Thatas one particularly outstanding example of how St. Patrickas Day is now highly commercial — itas not only American brands that are leveraging it for marketing intents. And believe it or not, there are many indicators that it began with this accidental tradition of athe wearing of the green.a
When It Started to Get Commercial
Itas the Shamrocks, Again
There were several pivotal moments in the history of St. Patrickas Day that could be pointed to as the beginning of its commercialization — events like the first St. Patrickas Festival in Dublin, or the first parade in the U.S. Indeed, it seems that the commercialization did begin stateside in 1952, when Irish ambassador John Joseph Hearne delivered a box of shamrocks intended for then-President Harry Truman. Itas since become an annual tradition.
But it wasnat just the start of tradition. What used to be a symbol of Irish pride and rebellion was now being gifted to U.S. officials from Irish ones. It signaled the same attempts that Irish immigrants were trying to make when their small, localised St. Patrickas Day celebrations first began: Honoring native traditions, while also espousing the U.S. by sharing them. It was an effort to establish and strengthen apro-Western credentials with Washingtona — a city where, at the time, there was little observance of St. Patrickas Day — said Michael Kennedy, executive editor of Documents on Irish Foreign Policy in an interview with CNN.
In a way, it could be said that Americans espoused this Irish tradition in return — but not without putting its own commercial spin on things. The same year as that unintentionally monumental shamrock delivery, Pan American Airline promoted its first direct flight from Shannon, Ireland to New York by flying 100,000 native shamrocks to be handed out to those marching in the New York parade.
In other words, at that point, the shamrock had built its way to the U.S ., and businesses and consumers alike couldnat get enough of it. “The marketing of ‘real’ shamrock was…part of the commercialization of St. Patrick’s Day, ” writes Cronin in his volume The Wearing of the Green . “More frequently, the image or symbol of the shamrock was hired artistically — adorning keepsakes, advertisings, adornments, greeting cards and clothing.”
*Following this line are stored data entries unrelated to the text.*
-- ==== Sys2Proof/Config.lean ====
section
/-! DEFINITION. What the VH460 fixes: capacities, times in tenths of a second, identification. No value here is
left open by the spec, so no constant is opaque. -/

namespace Sys2Proof.Config

/-- R4: complete frames an input buffer holds. -/
def bufferCap : Nat := 2
/-- R13: notices a queue holds. -/
def noticeCap : Nat := 16
/-- R57: entries of the command queue. -/
def queueCap : Nat := 8
/-- R57: entries of the command queue that may be other than SAFETY. -/
def plainCap : Nat := 6
/-- R113, R115: records of the delivery log. -/
def logCap : Nat := 32
/-- R196: lines of the hire queue. -/
def hireCap : Nat := 24
/-- R184: accounts of the quarantine list. -/
def quarantineCap : Nat := 8
/-- R165: operations the Tally controller may have outstanding. -/
def workCap : Nat := 12
/-- R64: the failure run at which a station is LOST. -/
def lostRun : Nat := 6
/-- R63: attempts of one command. -/
def attemptCap : Nat := 3
/-- R60: command transactions between two polls. -/
def pollEvery : Nat := 3
/-- R61: LOST stations are polled when the round count is 7. -/
def lostRound : Nat := 7

/-- R30: sequence timers, in tenths of a second. -/
def crankTenths : Nat := 150
def crankRestTenths : Nat := 100
def settleTenths : Nat := 600
def prepareTenths : Nat := 1800
def confirmTenths : Nat := 20
/-- R71: times of a set with no lease, in seconds. -/
def warmUpDefault : Nat := 120
def coolDownDefault : Nat := 300

/-- R19: sweep settings after a hard reset. -/
def intervalDefault : Nat := 300
def limitDefault : Nat := 250000
/-- R141: dead time after a hard reset, in seconds. -/
def deadTimeDefault : Nat := 3

/-- 00, section 4.2: the last second of a day, the last day. -/
def lastSecond : Nat := 86399
def lastDay : Nat := 255

/-- R18: identification. -/
def vendorCode : Nat := 0x41B7
def partCode : Nat := 460
def siliconRevision : Nat := 2

/-- 10, section 10.2: bytes of a record, and R176: bytes of a bank. -/
def recordBytes : Nat := 54
def bankBytes : Nat := 27648
/-- 12, section 12.1: the greatest length of an image, header included. -/
def imageBytes : Nat := 1005

/-- How many messages between blocks one step may handle before it leaves the rest to the next step
(DESIGN CHOICE, log entry 10). -/
def tellFuel : Nat := 4096

end Sys2Proof.Config
end

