/-- 05, section 5.1: a set record. `awaited` is the serial of the engine command whose outcome acts on the state
(log entry 13). -/
structure SetRecord where
  state : SetState
  clearPending : Bool
  startPending : Bool
  timer : Option SetTimer
  awaited : Option Nat
  report : Option SetReport
  snapshot : Byte
  latchHeld : Bool
  fuelLow : Bool
  reference : Option Nat
  lease : Option Lease
deriving DecidableEq, Repr

/-- R69: the record of a set just enrolled. -/
def SetRecord.fresh : SetRecord :=
  ⟨.unknown, false, false, none, none, none, 0, false, false, none, none⟩

/-- R86: the marks of a set. -/
structure Marks where
  low : Nat
  lowClear : Nat
  highClear : Nat
  high : Nat
deriving DecidableEq, Repr

/-- R96. -/
def Marks.reset : Marks := ⟨400, 600, 9000, 9500⟩

/-! ## Delivery unit (06) -/

/-- R98: halt causes. -/
inductive HaltCause where
  | highMark | hold | gaugeLost
deriving DecidableEq, Repr

/-- Section 4.4: a BOWSER report. -/
structure BowserReport where
  running : Bool
  count : Word32
deriving DecidableEq, Repr

/-- R98: the fields of an open delivery. `halt` is the serial of the PUMP HALT this ticket offered last (log entry 13). -/
structure Delivery where
  ticket : Nat
  supplier : Nat
  set : Nat
  ordered : Nat
  meterStart : Word32
  delivered : Word32
  startLevel : Nat
  energy : Word32
  highHalts : BitVec 8
  gaugeLost : Bool
  meterLost : Bool
  haltConfirmed : Bool
  halt : Option Nat
  opened : Stamp
deriving DecidableEq, Repr

/-- R112: outcomes of a delivery. -/
inductive DeliveryOutcome where
  | complete | short | cancelled | meterLost
deriving DecidableEq, Repr

/-- R114: a delivery record. -/
structure DeliveryRecord where
  ticket : Nat
  supplier : Nat
  channel : Nat
  set : Nat
  ordered : Nat
  delivered : Word32
  startLevel : Nat
  endLevel : Nat
  energy : Word32
  rate : Nat
  burn : Nat
  discrepancy : Int
  outcome : DeliveryOutcome
  disputed : Bool
  gaugeLost : Bool
  meterLost : Bool
  highHalts : BitVec 8
  opened : Stamp
  closed : Stamp
deriving DecidableEq, Repr

/-- R98: the states of a channel with what each carries: the settle timer's tenths left in SETTLING; the closed record
and the rank of entry in HELD-LOG (R115 releases the earliest first). -/
inductive ChannelState where
  | idle
  | armed (d : Delivery)
  | flowing (d : Delivery)
  | halted (d : Delivery) (cause : HaltCause)
  | settling (d : Delivery) (left : Nat)
  | heldLog (r : DeliveryRecord) (rank : Nat)
deriving DecidableEq, Repr

/-- R98: a channel record. -/
structure Channel where
  report : Option BowserReport
  state : ChannelState
deriving DecidableEq, Repr

/-- The Delivery unit's state (06). -/
structure Deliveries where
  channels : Table 3 Channel
  log : List DeliveryRecord
  opened : Nat
  taken : Nat
  nextHeld : Nat
deriving DecidableEq, Repr

/-- R118. -/
def Deliveries.reset : Deliveries := ⟨Table.replicate 3 ⟨none, .idle⟩, [], 0, 0, 0⟩

/-! ## Feed sequencer (07) -/

/-- Section 4.4: a BOARD report. -/
structure BoardReport where
  closedA : Bool
  closedB : Bool
  liveA : Bool
  liveB : Bool
  demand : Nat
deriving DecidableEq, Repr

/-- R119: kinds of changeover. -/
inductive ChangeKind where
  | requested | restore | fuelLow | supplyLoss
deriving DecidableEq, Repr

/-- R119: steps of a changeover. -/
inductive ChangeStep where
  | preparing | boundary | opening | dead | closing | reverting
deriving DecidableEq, Repr

/-- R128: outcomes of a changeover. -/
inductive ChangeOutcome where
  | done | reverted | aborted | abortedReversed | noHeadroom | notReady | incomingFault | boardFault | bothLost
  | closeFailed | overridden | withdrawn
deriving DecidableEq, Repr

/-- R119: how far a meter station of the list is. -/
inductive ListedState where
  | awaitingReading | awaitingBilling | ended
deriving DecidableEq, Repr

/-- R119: a meter station of the list, with the serial of its READ COUNTERS. -/
structure Listed where
  station : Nat
  serial : Nat
  state : ListedState
deriving DecidableEq, Repr

/-- R119: the context's board command: not offered in this step, offered, or ended with outcome DONE. Whether an
offered one waits for room, is queued or is committed is read from the Line master. -/
inductive BoardOrder where
  | none
  | offered (serial : Nat)
  | ended
deriving DecidableEq, Repr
Most of all, the celebration of St. Patrickas Day in the U.S. now extended far beyond the Irish-American population. With the shamrockas permeation into popular culture , non-Irish someones also began to take part in the holidayas observance, accommodating it as their own until it got to where it is today — green rivers, green brew, and a lot of shiny green accessories. As we said, and as is often claimed: aEveryone is Irish on St. Patrick’s Day.a
Today’s St. Patrick’s Day Celebration
So, what are your plans for St. Patrickas Day? Does it involve any of the aforementioned revelry and/ or accompanying green adornments? Will you be feasting on corned beef and cabbage — a dish largely unconsumed in Ireland? Now you know how we got here.
Itas been quite a few years since Iave donned my own glittery, shamrock-shaped earrings, or worn beads a tint of metallic green while partaking in a March 17 th tavern crawl. But now Iam aware that none of this has to do with the person for whom the holiday is named: Saint Patrick. And as a marketer, I canat be too angry about it — after all, many holidays in the U.S. have evolved in a similarly commercial style. Just last month, we discussed how that took place with Valentineas Day, which was also originally established in observance of a saint.
But we will ask that, as you go forth and eat a green milkshake today, to at least be aware of the history that made it possible. Erin Go Bragh — and as the saying runs, may you have a world of hopes at your command.